# Seachem Prime



## FishKeeper55 (7 Jun 2020)

I started to run out of aqua safe to treat tap water and bough the Seachem Prime, I know is highly concentrated so less is required which should last lot longer, question is how much do you dose? it says 5ml treats 200L, due to small tank size at most 50% water change = 15L, this will be very hard to measure anything under 1mL

Couple questions:
1) if you overdose are there any side effects?
2) I'm sure I have read somewhere where this remain in water column for up to 48h which could give wrong reading on some test kits?


----------



## mort (7 Jun 2020)

I use seachem prime and just bought a 1ml syringe https://www.ebay.co.uk/itm/BD-Steri...=39095421929223fb551b9a5740cc8d3c507c63b46a9a

Makes everything so much simpler.


----------



## Dr Mike Oxgreen (7 Jun 2020)

For my 25-litre tank, I just do a full tank dose of Prime with every 50% water change. So I add 1 ml using a syringe.

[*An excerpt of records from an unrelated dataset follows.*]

/-- X10: an event of bus 2 alone, and one of bus 1 beside it. -/
theorem wit_PendingEvents_lowest :
    (latchEvent busyTwo 0x1002).Inv ∧ (latchEvent busyTwo 0x1002).pending? = some (.irqEv, 2) ∧
    ((latchEvent busyTwo 0x1002).bus? 1).map (fun q => (q.pendIrqEv, q.pendCplt)) = some (false, false) ∧
    (latchEvent (latchEvent busyTwo 0x1002) 0x2001).Inv ∧
    (latchEvent (latchEvent busyTwo 0x1002) 0x2001).pending? = some (.cplt, 1) ∧
    (latchEvent (latchEvent busyTwo 0x1002) 0x2001).resetReq = false :=
  ⟨latchEvent_inv busyTwo_inv _, by decide, by decide, latchEvent_inv (latchEvent_inv busyTwo_inv _) _, by decide,
    by decide⟩

theorem wit_EventDuringTransitionPends :
    decodeEvent 0x4001 = .error .unknownKind ∧
    (decodeEvent 0x2002 = .ok (.cplt, 2) ∧ busy.regBus? 2 = none) ∧
    (decodeEvent 0x2001 = .ok (.cplt, 1) ∧ busy.regBus? 1 = some (cfg1, busOf busy 1)) :=
  ⟨rfl, ⟨rfl, by decide⟩, ⟨rfl, by decide⟩⟩

theorem wit_EventDuringTransitionPends_arrive :
    (interrupted busy).evDuring = [0x2001, 0x1101, 0x2002] :: [[0x3001]] ∧ busy.evDuring = [] := ⟨rfl, rfl⟩

/-- A command, an arriving event and a pending event, each with events arriving during it. -/
theorem wit_ArrivalsArePendingAfterStep :
    (interrupted (commanded [0x40010000] busy)).Inv ∧ (interrupted (commanded [0x40010000] busy)).resetReq = false ∧
    (interrupted (commanded [0x40010000] busy)).evDuring = [0x2001, 0x1101, 0x2002] :: [[0x3001]] ∧
    decodeCommand (interrupted (commanded [0x40010000] busy)).cmdPort = .instr (.qsize 1) [] ∧
    step (interrupted (commanded [0x40010000] busy)) = .next (stepped (interrupted (commanded [0x40010000] busy))) ∧
    (0x2001 ∈ ([0x2001, 0x1101, 0x2002] : List Half) ∧ decodeEvent 0x2001 = .ok (.cplt, 1) ∧
      (interrupted (commanded [0x40010000] busy)).regBus? 1 = some (cfg1, busOf busy 1)) :=
  ⟨interrupted_inv (commanded_inv busy_inv _), rfl, rfl, by decide,
    step_next (interrupted_inv (commanded_inv busy_inv _)), by decide, rfl, by decide⟩

theorem wit_ArrivalsArePendingAfterStep_events :
    (interrupted (signalled 0x2001 busy)).Inv ∧ (interrupted (signalled 0x2001 busy)).evPort ≠ [] ∧
    (interrupted (latchEvent busy 0x2001)).Inv ∧ (interrupted (latchEvent busy 0x2001)).pending? ≠ none :=
  ⟨interrupted_inv (signalled_inv busy_inv _), by decide, interrupted_inv (latchEvent_inv busy_inv _), by decide⟩

theorem wit_ResetInputClearsAllState : ({ stalled with resetReq := true } : State).resetReq = true := rfl

theorem wit_ResetValues :
    (State.resetWith Params.default).bus? 1 = some (Bus.atReset 8) ∧
    (State.resetWith Params.default).bus? 3 = some (Bus.atReset 8) ∧
    (State.resetWith Params.default).bus? 4 = none := by decide

theorem wit_ResetMeetsInvariants : Params.default.wf ∧ ({ Params.default with qcap := 1, nBus := 255 } : Params).wf := by
  decide

theorem wit_StepKeepsInvariants :
    (commanded [0x31010100] busy).Inv ∧
    step (commanded [0x31010100] busy) = .next (stepped (commanded [0x31010100] busy)) :=
  ⟨commanded_inv busy_inv _, step_next (commanded_inv busy_inv _)⟩

theorem wit_StepNeverStops : (signalled 0x2001 busy2).Inv := signalled_inv busy2_inv _

theorem wit_RegistrationIsPermanent :
    (signalled 0x2001 busy).Inv ∧ (signalled 0x2001 busy).resetReq = false ∧
    step (signalled 0x2001 busy) = .next (stepped (signalled 0x2001 busy)) ∧
    (signalled 0x2001 busy).regBus? 1 = some (cfg1, busOf busy 1) ∧
    (signalled 0x2001 busy).dev? 2 = some ⟨0x50, 1, 0x53454E53⟩ ∧ (signalled 0x2001 busy).txr? 0 = some x0 :=
  ⟨signalled_inv busy_inv _, by decide, step_next (signalled_inv busy_inv _), by decide, by decide, by decide⟩

/-! ### The transaction family -/

theorem wit_TxnewWritesDescriptor :
    ((1 : BitVec 2) ≠ 3 ∧ devices.params.nTxr ≤ (8 : Byte).toNat) ∧
    ((0 : BitVec 2) ≠ 3 ∧ (7 : Byte).toNat < devices.params.nTxr ∧ (1 : Half) ≠ 0) ∧
    ((0 : BitVec 2) ≠ 3 ∧ (7 : Byte).toNat < devices.params.nTxr ∧ ((0 : BitVec 2) = 0 → (0 : Half) = 0)) := by decide

theorem wit_TxrdTxwrWriteDescriptor :
    ((2 : BitVec 2) ≠ 3 ∧ (devices.params.nTxr ≤ (8 : Byte).toNat ∨ devices.dev? 0 = none)) ∧
    devices.dev? 4 = none ∧
    ((7 : Byte).toNat < devices.params.nTxr ∧ devices.dev? 2 = some ⟨0x50, 1, 0x53454E53⟩ ∧
      (1 : Half) ≠ 0 ∧ ((2 : BitVec 2) = 0 → (0 : Half) = 0)) := by decide

/-- For TXPRE, TXPOST, TXCBPRE, TXCBPOST and TXGET. -/
theorem wit_staged_transaction : devices.txr? 3 = none ∧ devices.txr? 8 = none ∧ devices.txr? 0 = some x0 := by decide

/-! ### The device family -/

theorem wit_DevnewWritesDevice :
    devices.params.nDev ≤ (8 : Byte).toNat ∧ ((2 : Byte) ≠ 0 ∧ devices.regBus? 2 = none) ∧
    ((7 : Byte).toNat < devices.params.nDev ∧ devices.regBus? 1 = some (cfg1, busOf devices 1)) := by decide

theorem wit_DevattAttachesOnce :
    devices.dev? 0 = none ∧ devices.regBus? 0 = none ∧ devices.regBus? 1 = some (cfg1, busOf devices 1) ∧
    (devices.dev? 2 = some ⟨0x50, 1, 0x53454E53⟩ ∧ (1 : Byte) ≠ 0) ∧ devices.dev? 3 = some ⟨0x7F, 0, 0⟩ := by decide

/-- For DEVDET and DEVGET. -/
theorem wit_device : devices.dev? 8 = none ∧ devices.dev? 2 = some ⟨0x50, 1, 0x53454E53⟩ ∧
    devices.dev? 3 = some ⟨0x7F, 0, 0⟩ := by decide

theorem wit_DeviceForwardsToItsBus :
    (devices.dev? 0 = none ∧ devices.txr? 3 = none) ∧
    (devices.dev? 3 = some ⟨0x7F, 0, 0⟩ ∧ devices.dev? 2 = some ⟨0x50, 1, 0x53454E53⟩ ∧ devices.txr? 0 = some x0) ∧
    (x0.devp = false ∧ devices.txr? 1 = some x1 ∧ x1.devp = true) := by decide

/-! ### The bus family -/

theorem wit_BusinitRegistersBus :
    devices.Inv ∧ devices.params.nBus < (4 : Byte).toNat ∧ devices.regBus? 1 = some (cfg1, busOf devices 1) ∧
    (1 ≤ (3 : Byte).toNat ∧ (3 : Byte).toNat ≤ devices.params.nBus ∧ devices.regBus? 3 = none) ∧
    addrValid devices.params 0x0F .bits7 = false ∧ addrValid devices.params 0x10 .bits7 = true ∧
    addrValid devices.params 0x77 .bits7 = true ∧ addrValid devices.params 0x78 .bits7 = false :=
  ⟨devices_inv, by decide, by decide, by decide, by decide, by decide, by decide, by decide⟩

I‘ve never had any false positives for NH₃ NO₂ etc.


----------



## milla (8 Jun 2020)

FishKeeper55 said:


> it says 5ml treats 200L, due to small tank size at most 50% water change = 15L, this will be very hard to measure anything under 1mL



You should dose for the full aquarium volume rather than what you add.   Same goes for all medicatiions


----------



## jaypeecee (8 Jun 2020)

Dr Mike Oxgreen said:


> I‘ve never had any false positives for NH₃ NO₂ etc.



Hi @Dr Mike Oxgreen 

That's useful to know. I don't use tap water very often but I know a lot of people that do. So, my question is - which test kits are you using to measure NH₃ and NO₂?

TIA.

JPC


----------



## FishKeeper55 (8 Jun 2020)

milla said:


> You should dose for the full aquarium volume rather than what you add. Same goes for all medicatiions


Why would you want to dose full volume if you doing water change by bucket? Doing 15l water change fill bucket up and dose for 15l, I can understand your reply if you working on large tank where you fill with hose and then add prime to tank, unless I'm missing something? 

Sent from my SM-G950F using Tapatalk


----------



## milla (8 Jun 2020)

You dilute it as soon as you add it to your tank.


----------



## alto (8 Jun 2020)

milla said:


> You dilute it as soon as you add it to your tank.

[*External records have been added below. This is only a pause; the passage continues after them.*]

-- ==== Sys2Proof/Machine/Ops.lean ====
section
/-! DEFINITION. The shared operations of the GFRS core over its memories (20_memory.md R60 to R66) and the two ways a command
ends: without error, and by `raise` (60_exceptions.md R224). -/

namespace Sys2Proof.Machine

/-! ## Memory -/

/-- The canonical form: addresses strictly rising. An unlisted byte has no value, so no entry can equal it. -/
abbrev Memory.wf (m : Memory) : Prop := m.Pairwise fun c d => c.1 < d.1

/-- The byte at an address, or `none` where it is unspecified (R50, U1). -/
def Memory.byteAt : Memory → Nat → Option Byte
  | [], _ => none
  | c :: m, a => if c.1 = a then some c.2 else Memory.byteAt m a

/-- The entries of `n` bytes from `base` on, byte `o` holding `f o`; an unspecified byte has none. -/
def Memory.cells (base n : Nat) (f : Nat → Option Byte) : Memory :=
  (List.range n).filterMap fun o => (f o).map fun v => (base + o, v)

/-- The one write of memory: bytes `base` to `base + n - 1` become `f 0` to `f (n - 1)`, where `none` makes a byte unspecified;
every other byte keeps its content. -/
def Memory.fill (m : Memory) (base n : Nat) (f : Nat → Option Byte) : Memory :=
  (m.filter fun c => decide (c.1 < base)) ++ Memory.cells base n f ++ (m.filter fun c => decide (base + n ≤ c.1))

/-- `rows` ranges of `cols` bytes, row `i` at `base + i * stride` holding `f i 0` to `f i (cols - 1)`. -/
def Memory.fillBlock (m : Memory) (base stride cols : Nat) (f : Nat → Nat → Option Byte) : Nat → Memory
  | 0 => m
  | rows + 1 => (Memory.fillBlock m base stride cols f rows).fill (base + rows * stride) cols (f rows)

/-- R64: the bus address of `MAT[id][i][j]`, `{1, 0, id, i, j}`. -/
def matAddr (id i j : Nat) : Nat := 0x10000000 + id * 2 ^ 16 + i * 2 ^ 8 + j

/-- R65: the bus address of `LIST[id][p]`, `{2, 0, id, p}`. -/
def listAddr (id p : Nat) : Nat := 0x20000000 + id * 2 ^ 8 + p

/-- R66: the bus address of `FRAG[i][o]`, `{3, i, o}`. -/
def fragAddr (i o : Nat) : Nat := 0x30000000 + i * 2 ^ 20 + o

/-- R66: the bus address of `PAY[o]`, `{4, o}`. -/
def payAddr (o : Nat) : Nat := 0x40000000 + o

/-- R40: the ids of the matrix memories. -/
def idG : Nat := 0
/-- R40 -/
def idB : Nat := 1
/-- R40 -/
def idBinv : Nat := 2
/-- R40 -/
def idD : Nat := 3
/-- R40 -/
def idT : Nat := 4
/-- R42: the ids of the list memories. -/
def idErrl : Nat := 0
/-- R42 -/
def idDidx : Nat := 1

/-- R120: the top-left `rows × cols` corner of matrix memory `id` becomes `f`; other elements keep their content. -/
def Memory.fillMatrix (m : Memory) (id rows cols : Nat) (f : Nat → Nat → Option Byte) : Memory :=
  m.fillBlock (matAddr id 0 0) (2 ^ 8) cols f rows

/-- R42: the first `n` positions of list memory `id` become `f`. -/
def Memory.fillList (m : Memory) (id n : Nat) (f : Nat → Option Byte) : Memory := m.fill (listAddr id 0) n f

/-- R43: bytes `[0..n)` of fragment buffer `i` become `f`. -/
def Memory.fillFragment (m : Memory) (i n : Nat) (f : Nat → Option Byte) : Memory := m.fill (fragAddr i 0) n f

/-- R43: bytes `[0..n)` of the `count` fragment buffers from `first` on become `f 0`, `f 1`, … -/
def Memory.fillFragments (m : Memory) (first count n : Nat) (f : Nat → Nat → Option Byte) : Memory :=
  m.fillBlock (fragAddr first 0) (2 ^ 20) n f count

/-- R45: bytes `[0..n)` of the payload memory become `f`. -/
def Memory.fillPayload (m : Memory) (n : Nat) (f : Nat → Option Byte) : Memory := m.fill (payAddr 0) n f

/-- R41: all of `G`, every row of 256 addresses, becomes unspecified. -/
def Memory.forgetG (m : Memory) : Memory :=
  m.filter fun c => !(decide (matAddr idG 0 0 ≤ c.1) && decide (c.1 < matAddr idG 0 0 + 2 ^ 16))

/-- The content of the byte at a bus address, `none` where it is unspecified. -/
def State.valueAt (s : State) (a : Nat) : Option Byte := s.mem.byteAt a

/-- A draw of the byte at a bus address: its content, or where it is unspecified a free value (U1, R257; log 4). -/
def State.sample (s : State) (a : Nat) : Byte := (s.valueAt a).getD (Config.freeByte s.epoch a)

/-- `s` with another memory. -/
def State.withMem (s : State) (m : Memory) : State := { s with mem := m }

/-! ## How a command ends -/

/-- R224: what a command's own operation comes to, before its end is reported: the state with its results, or an error with its
`EINFO` detail and the state written before the `raise`. -/
inductive CommandEnd where
  | ok (s : State)
  | error (e : CommandError) (info : Nat) (s : State)

/-- R224: "A command that ends without `raise` ends by `STATUS.ERR <- 0; BUSY <- 0` and leaves `EINFO` and `ESTICKY`
unchanged." The next draw is a fresh one. -/
def State.finish (s : State) : State := { s with err := .ok, busy := false, busyLeft := 0, epoch := s.epoch + 1 }

/-- R224: `raise E(info)`: `STATUS.ERR`, `EINFO`, the sticky bit, `BUSY`. Nothing else of the block changes. -/
def State.raise (s : State) (e : CommandError) (info : Nat) : State :=
  { s with
    err := .failed e
    einfo := BitVec.ofNat 32 info
    esticky := s.esticky ||| e.stickyBit
    busy := false
    busyLeft := 0
    epoch := s.epoch + 1 }

/-- R224: the end of a command. Both ends are next states: the block goes on after any error (R226). -/
def CommandEnd.report : CommandEnd → Host.Outcome State Fault Refusal
  | .ok s => .next s.finish
  | .error e info s => .next (s.raise e info)

/-- R85: an illegal word "starts a command that changes nothing and ends `IllegalCommand` with `EINFO = 0`". -/
def illegalWord (s : State) : Host.Outcome State Fault Refusal := (CommandEnd.error .illegalCommand 0 s).report

end Sys2Proof.Machine
end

But why would this matter?
The new water has already been treated for chlorine etc

The only reason to increase Prime etc dose is if your water company may be dosing higher levels of chlorine or chloramine or both
(Prime states on the bottle how much each dose neutralizes)


----------



## BarryH (8 Jun 2020)

milla said:


> You dilute it as soon as you add it to your tank.



But the water in the tank already has the correct amount of Seachem Prime in it  so surely that's not diluting but simply adding to what's already there?


----------



## Wookii (8 Jun 2020)

If you add the water to the tank directly, for example via a Python, you dose the tank volume. If you add the water via a container, you dose the container volume before adding to the tank.

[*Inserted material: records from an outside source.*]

-- ==== Sys2Proof/Safety.lean ====
section
/-! DEFINITION. What counts as a safe state of the GFRS core: the invariants the rules of spec/ give its state, which rule out
states no run reaches. -/

namespace Sys2Proof.Machine

/-- R60 to R66: a byte of MAT, LIST, FRAG or PAY exists at this bus address. -/
def byteExists (p : Params) (a : Nat) : Prop :=
  (∃ id i j, id ≤ 4 ∧ i < p.mmax ∧ j < p.mmax ∧ a = matAddr id i j) ∨
  (∃ id q, id ≤ 1 ∧ q < p.mmax ∧ a = listAddr id q) ∨
  (∃ i o, i < p.mmax ∧ o < p.lmax ∧ a = fragAddr i o) ∨
  (∃ o, o < p.psize ∧ a = payAddr o)

/-- Every specified byte is one that exists. -/
def State.MemoryInRange (s : State) : Prop := ∀ c ∈ s.mem, byteExists s.params c.1

/-- R25, R33: the bits that read 0: `ESTICKY[0]` and `[31:11]`, `PRESENT[i]` for `i ≥ MMAX`. -/
def State.ReservedBitsZero (s : State) : Prop :=
  s.esticky &&& 0xFFFFF801#32 = 0#32 ∧ ∀ i, s.params.mmax ≤ i → s.isPresent i = false

/-- R8, R28, R34: an active configuration is a valid one; without one `CFG` reads 0 and `DV` is 0. -/
def State.ConfigurationLegal (s : State) : Prop :=
  (s.cfgv = true →
    1 ≤ s.k ∧ s.k < s.m ∧ s.m ≤ s.params.mmax ∧ (s.cfgStrat = .cauchy → s.params.hasCauchy = true)) ∧
  (s.cfgv = false → s.cfgM = 0#8 ∧ s.cfgK = 0#8 ∧ s.cfgStrat = .vandermonde ∧ s.dv = false)

/-- R41: under an active configuration `G` holds `build_generator(m, k, strat)`; every other element is unspecified. -/
def State.GeneratorHeld (s : State) : Prop :=
  ∀ i j, i < 256 → j < 256 →
    s.valueAt (matAddr idG i j) =
      if s.cfgv = true ∧ i < s.m ∧ j < s.k then some (generatorAt s.params.poly s.k s.cfgStrat i j) else none

/-- R34, R42, R161: while `DV = 1` the lists hold a decode descriptor: `ERRL` the absent and `DIDX` the chosen present indices of
one GENDEC, both strictly increasing and with no index in common. -/
def State.DescriptorHeld (s : State) : Prop :=
  s.dv = true →
    ∃ errl didx : List Nat,
      errl.length = s.nerrs.toNat ∧ errl.length ≤ s.r ∧ (errl.filter fun e => decide (e < s.k)).length = s.nsrcerrs.toNat ∧
      didx.length = s.k ∧ errl.Pairwise (· < ·) ∧ didx.Pairwise (· < ·) ∧
      (∀ e ∈ errl, e < s.m ∧ e ∉ didx) ∧ (∀ i ∈ didx, i < s.m) ∧
      (∀ p, p < errl.length → s.valueAt (listAddr idErrl p) = some (BitVec.ofNat 8 (errl.getD p 0))) ∧
      (∀ j, j < didx.length → s.valueAt (listAddr idDidx j) = some (BitVec.ofNat 8 (didx.getD j 0)))

/-- The invariant of the block: valid parameters (R7), the canonical form of memory, and the four properties above. -/
def State.Inv (s : State) : Prop :=
  s.params.Valid ∧ s.mem.wf ∧ s.MemoryInRange ∧ s.ReservedBitsZero ∧ s.ConfigurationLegal ∧ s.GeneratorHeld ∧
    s.DescriptorHeld

end Sys2Proof.Machine
end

A small overdose of Prime is probably not an issue, a large overdose can also bind oxygen along with the chlorine etc, so is best avoided.


----------



## Wookii (8 Jun 2020)

FishKeeper55 said:


> I started to run out of aqua safe to treat tap water and bough the Seachem Prime, I know is highly concentrated so less is required which should last lot longer, question is how much do you dose? it says 5ml treats 200L, due to small tank size at most 50% water change = 15L, this will be very hard to measure anything under 1mL
> 
> Couple questions:
> 1) if you overdose are there any side effects?
> 2) I'm sure I have read somewhere where this remain in water column for up to 48h which could give wrong reading on some test kits?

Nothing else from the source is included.